The battles are raging over net neutrality again. Conservatives generally are against it; liberals are generally for it. I think the battle is more over misunderstanding than anything else, so I want to try to clear up that misunderstanding.
Net neutrality is in no way, shape, or form related to the political slant of the data in transit. It is not the Internet equivalent of The Fairness Doctrine, the old law that forced television and radio programmers to alternate left- and right-wing content, or equal time, which forces programmers to give equal time allotments to political candidates from both major parties. It’s completely unrelated to both of those things.
What net neutrality is really about is double-billing.
Here’s the thing. You and I pay for Internet connections. We pay $25 a month, and that lets us check our e-mail, shop, maybe read the news occasionally, argue with people we’ve never met in person and look at pictures of cats.
What you may not realize is that Netflix, Google, Amazon, Ebay, your local newspaper, and everyone else pay to be on the Internet too. Large companies pay insane amounts for huge connections to the Internet, because the bigger, faster, and more expensive the connection, the more customers they can serve.
Internet service providers are looking for ways to bill those companies for connecting to you and me. If they don’t pay, they’ll get slower access speed. Amazon has calculated that a one-second delay in page loads across the board would cost it $1.6 billion per year in lost sales, so companies the size of Amazon are inclined to pay if they have to.
Of course, those companies will do the same thing they would do if the government suddenly raised their taxes: they’ll recover the expense by passing it on to customers. Netflix won’t be $8 per month anymore. Ebay will raise their fees, driving sellers from the market or limiting what they’re willing to sell due to decreased profit margins. Amazon will have to raise prices as well. With Google and Facebook, the user is the product, so they won’t raise prices, but they’ll look for more creative ways to make money to make up the difference, and the users aren’t going to like some of it.
The bigger problem is that startups will suffer.
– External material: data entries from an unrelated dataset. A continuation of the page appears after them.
-- ==== Sys2Proof/Laws/Keeps2.lean ====
section
/-!
SUPPORT. Keeps2.lean: what every operation keeps, one lemma per operation, in the order of the definitions (2 of 5).
Keeps s t: the memories of t are in canonical form if those of s are, no fuse is unburned, the queue is untouched, what was sent stays, the counter of free values does not fall.
-/
set_option linter.all false
namespace Sys2Proof.Laws
open Sys2Proof Sys2Proof.Machine Sys2Proof.Safety

theorem holdFault_keeps {s0 : State} (p : PartId) (tags : List Nat) (e : ErrRec) (s : State) (hk : Keeps s0 s) : Keeps s0 (holdFault p tags e s) := by
  unfold holdFault
  repeat (first | with_reducible assumption | with_reducible apply updRows_keeps | with_reducible apply Keeps.bumpFree | with_reducible apply Keeps.freeUp | intro _ | with_reducible apply Keeps.ite | simp only [Keeps.upd] | dsimp only | split)

theorem returnResult_keeps {s0 : State} (p : PartId) (r : RowRec) (tag weight : Nat) (d : List Nat) (poison : Bool) (s : State) (hk : Keeps s0 s) : Keeps s0 (returnResult p r tag weight d poison s) := by
  unfold returnResult
  repeat (first | with_reducible assumption | with_reducible apply contribute_keeps | with_reducible apply cntPart64_keeps | with_reducible apply sendPacket_keeps | intro _ | with_reducible apply Keeps.ite | simp only [Keeps.upd] | dsimp only | split)

theorem suppressFault_keeps {s0 : State} (p : PartId) (r : RowRec) (s : State) (hk : Keeps s0 s) : Keeps s0 (suppressFault p r s) := by
  unfold suppressFault
  repeat (first | with_reducible assumption | with_reducible apply eachOf_keeps | with_reducible apply suppress_keeps | intro _ | with_reducible apply Keeps.ite | with_reducible apply Keeps.iteSnd | with_reducible apply Keeps.iteFst | simp only [Keeps.upd] | dsimp only | split)

theorem confirmFault_keeps {s0 : State} (p : PartId) (r : RowRec) (s : State) (hk : Keeps s0 s) : Keeps s0 (confirmFault p r s) := by
  unfold confirmFault
  repeat (first | with_reducible assumption | with_reducible apply eachOf_keeps | with_reducible apply updRows_keeps | with_reducible apply record_keeps | with_reducible apply cntPart_keeps | intro _ | with_reducible apply Keeps.ite | with_reducible apply Keeps.iteSnd | with_reducible apply Keeps.iteFst | simp only [Keeps.upd] | dsimp only | split)

theorem uncount_keeps {s0 : State} (p : PartId) (r : RowRec) (s : State) (hk : Keeps s0 s) : Keeps s0 (uncount p r s) := by
  unfold uncount
  repeat (first | with_reducible assumption | with_reducible apply updStep_keeps | intro _ | with_reducible apply Keeps.ite | simp only [Keeps.upd] | dsimp only | split)

theorem orphanRow_keeps {s0 : State} (p : PartId) (r : RowRec) (s : State) (hk : Keeps s0 s) : Keeps s0 (orphanRow p r s) := by
  unfold orphanRow
  repeat (first | with_reducible assumption | with_reducible apply cntPart_keeps | with_reducible apply suppressFault_keeps | with_reducible apply uncount_keeps | with_reducible apply dropRow_keeps | intro _ | with_reducible apply Keeps.ite | simp only [Keeps.upd] | dsimp only | split)

theorem freeRowsOf_keeps {s0 : State} (d : DevId) (p : PartId) (s : State) (hk : Keeps s0 s) : Keeps s0 (freeRowsOf d p s) := by
  unfold freeRowsOf
  repeat (first | with_reducible assumption | with_reducible apply updPart_keeps | with_reducible apply eachOf_keeps | with_reducible apply orphanRow_keeps | with_reducible apply dropRow_keeps | intro _ | with_reducible apply Keeps.ite | simp only [Keeps.upd] | dsimp only | split)

theorem confirmRow_keeps {s0 : State} (p : PartId) (r : RowRec) (rank weight : Nat) (s : State) (hk : Keeps s0 s) : Keeps s0 (confirmRow p r rank weight s) := by
  unfold confirmRow
  repeat (first | with_reducible assumption | with_reducible apply updRow_keeps | with_reducible apply confirmFault_keeps | with_reducible apply overflowRow_keeps | intro _ | with_reducible apply Keeps.ite | simp only [Keeps.upd] | dsimp only | split)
Most startups begin on a shoestring. They can get started with a virtual private server that costs $5-$10 per month–the Internet equivalent of starting in your parents’ garage–and then ramp up to bigger and better things as their userbase grows. It’s a great time to be a startup right now, because it takes so little to get started. Amazon founder Jeff Bezos probably would have been willing to sell his soul in exchange for being able to rent a server for $5 per month in 1996.
But if these startups suddenly have to start paying to talk to each subscriber as soon as they get big enough for the ISPs to notice them, that’s an extra expense–and it’s not hard to imagine it becoming their biggest expense. Given that it can take some time to reach profitability, that extra expense might keep them from ever making it there. Or trying in the first place.
That, to me, is a big problem. Amazon is a a Fortune 50 company today–bigger than Coca-Cola or UPS or McDonald’s–but their start was tenuous. It took six years for them to turn their first profit. There was a time at the turn of the century when people questioned how much time the company had left. I remember people asking me. After all, many other promising startups flamed out in 2000-2001.
By misunderstanding the problem, and consequently just handing money over to Internet providers without thinking about unintended consequences, we’ll have unintended consequences. It’s not a question of whether we’ll strangle the next Amazon. The question is how many Amazons we’ll strangle.
But wait, there’s more! It could just as easily strangle the next up-and-coming conservative talk show host too, since the fees could make it cost-prohibitive for that person to get started on the Internet. Talk about unintended consequences.
As a society we need innovation to keep moving forward, and I don’t see how manipulating billing models to essentially allow double dipping does anything to help innovation. I certainly see how it gets in the way of it. Leaving things the way they were in 2013 at least stays out of innovation’s way.